EXERCISE MATERIAL —
-- ==== Sys2Proof/Laws/Ops.lean ====
section
/-! SUPPORT. What each operation and command of Machine/Ops.lean can touch, and that it keeps the invariants of the blocks. -/
set_option Elab.async false
namespace Sys2Proof.Laws
open Sys2Proof.Machine

theorem does_setOf {M : Nat} {s₀ : State} {s : State} {n : Nat} {f : OfSt → OfSt} (hM : Sub 0x2 M) (hD : Does M s₀ s) :
    Does M s₀ (State.setOf s n f) := by
  unfold State.setOf
  try dsimp only
  repeat' first
    | with_reducible assumption
    | with_reducible apply does_onOfs (sub_trans hM)

theorem does_setLink {M : Nat} {s₀ : State} {s : State} {n : Nat} {f : LinkSt → LinkSt} (hM : Sub 0x10 M) (hD : Does M s₀ s) :
    Does M s₀ (State.setLink s n f) := by
  unfold State.setLink
  try dsimp only
  repeat' first
    | with_reducible assumption
    | with_reducible apply does_onLinks (sub_trans hM)

theorem does_setFn {M : Nat} {s₀ : State} {s : State} {n : Nat} {f : FnSt → FnSt} (hM : Sub 0x80 M) (hD : Does M s₀ s) :
    Does M s₀ (State.setFn s n f) := by
  unfold State.setFn
  try dsimp only
  repeat' first
    | with_reducible assumption
    | with_reducible apply does_onFns (sub_trans hM)

theorem does_setTxr {M : Nat} {s₀ : State} {s : State} {n : Nat} {f : TxRing → TxRing} (hM : Sub 0x100 M) (hD : Does M s₀ s) :
    Does M s₀ (State.setTxr s n f) := by
  unfold State.setTxr
  try dsimp only
  repeat' first
    | with_reducible assumption
    | with_reducible apply does_onTx (sub_trans hM)

theorem does_setRxr {M : Nat} {s₀ : State} {s : State} {n : Nat} {f : RxRing → RxRing} (hM : Sub 0x200 M) (hD : Does M s₀ s) :
    Does M s₀ (State.setRxr s n f) := by
  unfold State.setRxr
  try dsimp only
  repeat' first
    | with_reducible assumption
    | with_reducible apply does_onRx (sub_trans hM)

theorem does_setCqr {M : Nat} {s₀ : State} {s : State} {n : Nat} {f : CqRing → CqRing} (hM : Sub 0x400 M) (hD : Does M s₀ s) :
    Does M s₀ (State.setCqr s n f) := by
  unfold State.setCqr
  try dsimp only
  repeat' first
    | with_reducible assumption
    | with_reducible apply does_onCq (sub_trans hM)

theorem does_setSch {M : Nat} {s₀ : State} {s : State} {m : Nat} {f : SchInst → SchInst} (hM : Sub 0x1000 M) (hD : Does M s₀ s) :
    Does M s₀ (State.setSch s m f) := by
  unfold State.setSch
  try dsimp only
  repeat' first
    | with_reducible assumption
    | with_reducible apply does_onSched (sub_trans hM)

theorem does_setMac {M : Nat} {s₀ : State} {s : State} {m : Nat} {f : MacInst → MacInst} (hM : Sub 0x4000 M) (hD : Does M s₀ s) :
    Does M s₀ (State.setMac s m f) := by
  unfold State.setMac
  try dsimp only
  repeat' first
    | with_reducible assumption
    | with_reducible apply does_onMacs (sub_trans hM)

theorem does_setCage {M : Nat} {s₀ : State} {s : State} {p : Nat} {f : CageSt → CageSt} (hM : Sub 0x8000 M) (hD : Does M s₀ s) :
    Does M s₀ (State.setCage s p f) := by
  unfold State.setCage
  try dsimp only
  repeat' first
    | with_reducible assumption
    | with_reducible apply does_onCages (sub_trans hM)

theorem does_setWatchLane {M : Nat} {s₀ : State} {s : State} {p : Nat} {f : WatchSt → WatchSt} (hM : Sub 0x10000 M) (hD : Does M s₀ s) :
    Does M s₀ (State.setWatchLane s p f) := by
  unfold State.setWatchLane
  try dsimp only
  repeat' first
    | with_reducible assumption
    | with_reducible apply does_onWatch (sub_trans hM)

theorem does_setEvr {M : Nat} {s₀ : State} {s : State} {n : Nat} {f : CqRing → CqRing} (hM : Sub 0x4000000 M) (hD : Does M s₀ s) :
    Does M s₀ (State.setEvr s n f) := by
  unfold State.setEvr
  try dsimp only
  repeat' first
    | with_reducible assumption
    | with_reducible apply does_onEvents (sub_trans hM)

theorem does_setChan {M : Nat} {s₀ : State} {s : State} {c : Nat} {f : LoChan → LoChan} (hM : Sub 0x100000 M) (hD : Does M s₀ s) :
    Does M s₀ (State.setChan s c f) := by
  unfold State.setChan
  try dsimp only
  repeat' first
    | with_reducible assumption
    | with_reducible apply does_onLookout (sub_trans hM)

theorem does_setIsland {M : Nat} {s₀ : State} {s : State} {i : Nat} {f : IslSt → IslSt} (hM : Sub 0x400000 M) (hD : Does M s₀ s) :
    Does M s₀ (State.setIsland s i f) := by
  unfold State.setIsland
  try dsimp only
  repeat' first
    | with_reducible assumption
    | with_reducible apply does_onPower (sub_trans hM)

theorem does_setKnob {M : Nat} {s₀ : State} {s : State} {k : Nat} {f : KnobSt → KnobSt} (hM : Sub 0x800000 M) (hD : Does M s₀ s) :
    Does M s₀ (State.setKnob s k f) := by
  unfold State.setKnob
  try dsimp only
  repeat' first
    | with_reducible assumption
    | with_reducible apply does_onForeman (sub_trans hM)

theorem does_setPeer {M : Nat} {s₀ : State} {s : State} {n : Nat} {f : PeerSt → PeerSt} (hM : Sub 0x1000000 M) (hD : Does M s₀ s) :
    Does M s₀ (State.setPeer s n f) := by
  unfold State.setPeer
  try dsimp only
  repeat' first
    | with_reducible assumption
    | with_reducible refine does_onTether (sub_trans hM) ?_ ?_
    | exact fun k => k

theorem does_setSlot {M : Nat} {s₀ : State} {s : State} {n : Nat} {f : SlotSt → SlotSt} (hM : Sub 0x1000000 M) (hD : Does M s₀ s) :
    Does M s₀ (State.setSlot s n f) := by
  unfold State.setSlot
  try dsimp only
  repeat' first
    | with_reducible assumption
    | with_reducible refine does_onTether (sub_trans hM) ?_ ?_
    | exact fun k => k

theorem does_setEng {M : Nat} {s₀ : State} {s : State} {e : Eng} {f : EngSt → EngSt} (hM : Sub 0xc0000 M) (hD : Does M s₀ s) :
    Does M s₀ (State.setEng s e f) := by
  unfold State.setEng
  try dsimp only
  repeat' first
    | with_reducible assumption
    | ((with_reducible refine does_onPair (sub_trans hM) ?_ ?_); focus (unfold PairSt.acts; with_reducible rfl))
    | with_reducible refine does_onPairActs (sub_trans hM) ?_

theorem does_wrote {M : Nat} {s₀ : State} {s : State} {off : ℕ} {v : ℕ} (hM : Sub 0x1 M) (hD : Does M s₀ s) :
    Does M s₀ (State.wrote s off v) := by
  unfold State.wrote
  try dsimp only
  repeat' first
    | with_reducible assumption
    | ((with_reducible refine does_onSetup (sub_trans hM) ?_ ?_); focus (first | exact fun k => k | exact setupOk_of_active rfl))

theorem does_emit {M : Nat} {s₀ : State} {s : State} {o : Out} (hM : Sub 0x8000000 M) (hD : Does M s₀ s) :
    Does M s₀ (State.emit s o) := by
  unfold State.emit
  exact does_onOut (sub_trans hM) (List.prefix_append _ _) hD

theorem does_useFree {M : Nat} {s₀ : State} {s : State} (hM : Sub 0x10000000 M) (hD : Does M s₀ s) :
    Does M s₀ (State.useFree s) := by
  unfold State.useFree
  try dsimp only
  repeat' first
    | with_reducible assumption
    | with_reducible apply does_onFree (sub_trans hM)

end Sys2Proof.Laws
end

TASK INSTRUCTIONS — Produce the material above again, word for word.

ANSWER TO THE EXERCISE —
-- ==== Sys2Proof/Laws/Ops.lean ====
section
/-! SUPPORT. What each operation and command of Machine/Ops.lean can touch, and that it keeps the invariants of the blocks. -/
set_option Elab.async false
namespace Sys2Proof.Laws
open Sys2Proof.Machine

theorem does_setOf {M : Nat} {s₀ : State} {s : State} {n : Nat} {f : OfSt → OfSt} (hM : Sub 0x2 M) (hD : Does M s₀ s) :
    Does M s₀ (State.setOf s n f) := by
  unfold State.setOf
  try dsimp only
  repeat' first
    | with_reducible assumption
    | with_reducible apply does_onOfs (sub_trans hM)

theorem does_setLink {M : Nat} {s₀ : State} {s : State} {n : Nat} {f : LinkSt → LinkSt} (hM : Sub 0x10 M) (hD : Does M s₀ s) :
    Does M s₀ (State.setLink s n f) := by
  unfold State.setLink
  try dsimp only
  repeat' first
    | with_reducible assumption
    | with_reducible apply does_onLinks (sub_trans hM)

theorem does_setFn {M : Nat} {s₀ : State} {s : State} {n : Nat} {f : FnSt → FnSt} (hM : Sub 0x80 M) (hD : Does M s₀ s) :
    Does M s₀ (State.setFn s n f) := by
  unfold State.setFn
  try dsimp only
  repeat' first
    | with_reducible assumption
    | with_reducible apply does_onFns (sub_trans hM)

theorem does_setTxr {M : Nat} {s₀ : State} {s : State} {n : Nat} {f : TxRing → TxRing} (hM : Sub 0x100 M) (hD : Does M s₀ s) :
    Does M s₀ (State.setTxr s n f) := by
  unfold State.setTxr
  try dsimp only
  repeat' first
    | with_reducible assumption
    | with_reducible apply does_onTx (sub_trans hM)

theorem does_setRxr {M : Nat} {s₀ : State} {s : State} {n : Nat} {f : RxRing → RxRing} (hM : Sub 0x200 M) (hD : Does M s₀ s) :
    Does M s₀ (State.setRxr s n f) := by
  unfold State.setRxr
  try dsimp only
  repeat' first
    | with_reducible assumption
    | with_reducible apply does_onRx (sub_trans hM)

theorem does_setCqr {M : Nat} {s₀ : State} {s : State} {n : Nat} {f : CqRing → CqRing} (hM : Sub 0x400 M) (hD : Does M s₀ s) :
    Does M s₀ (State.setCqr s n f) := by
  unfold State.setCqr
  try dsimp only
  repeat' first
    | with_reducible assumption
    | with_reducible apply does_onCq (sub_trans hM)

theorem does_setSch {M : Nat} {s₀ : State} {s : State} {m : Nat} {f : SchInst → SchInst} (hM : Sub 0x1000 M) (hD : Does M s₀ s) :
    Does M s₀ (State.setSch s m f) := by
  unfold State.setSch
  try dsimp only
  repeat' first
    | with_reducible assumption
    | with_reducible apply does_onSched (sub_trans hM)

theorem does_setMac {M : Nat} {s₀ : State} {s : State} {m : Nat} {f : MacInst → MacInst} (hM : Sub 0x4000 M) (hD : Does M s₀ s) :
    Does M s₀ (State.setMac s m f) := by
  unfold State.setMac
  try dsimp only
  repeat' first
    | with_reducible assumption
    | with_reducible apply does_onMacs (sub_trans hM)

theorem does_setCage {M : Nat} {s₀ : State} {s : State} {p : Nat} {f : CageSt → CageSt} (hM : Sub 0x8000 M) (hD : Does M s₀ s) :
    Does M s₀ (State.setCage s p f) := by
  unfold State.setCage
  try dsimp only
  repeat' first
    | with_reducible assumption
    | with_reducible apply does_onCages (sub_trans hM)

theorem does_setWatchLane {M : Nat} {s₀ : State} {s : State} {p : Nat} {f : WatchSt → WatchSt} (hM : Sub 0x10000 M) (hD : Does M s₀ s) :
    Does M s₀ (State.setWatchLane s p f) := by
  unfold State.setWatchLane
  try dsimp only
  repeat' first
    | with_reducible assumption
    | with_reducible apply does_onWatch (sub_trans hM)

theorem does_setEvr {M : Nat} {s₀ : State} {s : State} {n : Nat} {f : CqRing → CqRing} (hM : Sub 0x4000000 M) (hD : Does M s₀ s) :
    Does M s₀ (State.setEvr s n f) := by
  unfold State.setEvr
  try dsimp only
  repeat' first
    | with_reducible assumption
    | with_reducible apply does_onEvents (sub_trans hM)

theorem does_setChan {M : Nat} {s₀ : State} {s : State} {c : Nat} {f : LoChan → LoChan} (hM : Sub 0x100000 M) (hD : Does M s₀ s) :
    Does M s₀ (State.setChan s c f) := by
  unfold State.setChan
  try dsimp only
  repeat' first
    | with_reducible assumption
    | with_reducible apply does_onLookout (sub_trans hM)

theorem does_setIsland {M : Nat} {s₀ : State} {s : State} {i : Nat} {f : IslSt → IslSt} (hM : Sub 0x400000 M) (hD : Does M s₀ s) :
    Does M s₀ (State.setIsland s i f) := by
  unfold State.setIsland
  try dsimp only
  repeat' first
    | with_reducible assumption
    | with_reducible apply does_onPower (sub_trans hM)

theorem does_setKnob {M : Nat} {s₀ : State} {s : State} {k : Nat} {f : KnobSt → KnobSt} (hM : Sub 0x800000 M) (hD : Does M s₀ s) :
    Does M s₀ (State.setKnob s k f) := by
  unfold State.setKnob
  try dsimp only
  repeat' first
    | with_reducible assumption
    | with_reducible apply does_onForeman (sub_trans hM)

theorem does_setPeer {M : Nat} {s₀ : State} {s : State} {n : Nat} {f : PeerSt → PeerSt} (hM : Sub 0x1000000 M) (hD : Does M s₀ s) :
    Does M s₀ (State.setPeer s n f) := by
  unfold State.setPeer
  try dsimp only
  repeat' first
    | with_reducible assumption
    | with_reducible refine does_onTether (sub_trans hM) ?_ ?_
    | exact fun k => k

theorem does_setSlot {M : Nat} {s₀ : State} {s : State} {n : Nat} {f : SlotSt → SlotSt} (hM : Sub 0x1000000 M) (hD : Does M s₀ s) :
    Does M s₀ (State.setSlot s n f) := by
  unfold State.setSlot
  try dsimp only
  repeat' first
    | with_reducible assumption
    | with_reducible refine does_onTether (sub_trans hM) ?_ ?_
    | exact fun k => k

theorem does_setEng {M : Nat} {s₀ : State} {s : State} {e : Eng} {f : EngSt → EngSt} (hM : Sub 0xc0000 M) (hD : Does M s₀ s) :
    Does M s₀ (State.setEng s e f) := by
  unfold State.setEng
  try dsimp only
  repeat' first
    | with_reducible assumption
    | ((with_reducible refine does_onPair (sub_trans hM) ?_ ?_); focus (unfold PairSt.acts; with_reducible rfl))
    | with_reducible refine does_onPairActs (sub_trans hM) ?_

theorem does_wrote {M : Nat} {s₀ : State} {s : State} {off : ℕ} {v : ℕ} (hM : Sub 0x1 M) (hD : Does M s₀ s) :
    Does M s₀ (State.wrote s off v) := by
  unfold State.wrote
  try dsimp only
  repeat' first
    | with_reducible assumption
    | ((with_reducible refine does_onSetup (sub_trans hM) ?_ ?_); focus (first | exact fun k => k | exact setupOk_of_active rfl))

theorem does_emit {M : Nat} {s₀ : State} {s : State} {o : Out} (hM : Sub 0x8000000 M) (hD : Does M s₀ s) :
    Does M s₀ (State.emit s o) := by
  unfold State.emit
  exact does_onOut (sub_trans hM) (List.prefix_append _ _) hD

theorem does_useFree {M : Nat} {s₀ : State} {s : State} (hM : Sub 0x10000000 M) (hD : Does M s₀ s) :
    Does M s₀ (State.useFree s) := by
  unfold State.useFree
  try dsimp only
  repeat' first
    | with_reducible assumption
    | with_reducible apply does_onFree (sub_trans hM)

end Sys2Proof.Laws
end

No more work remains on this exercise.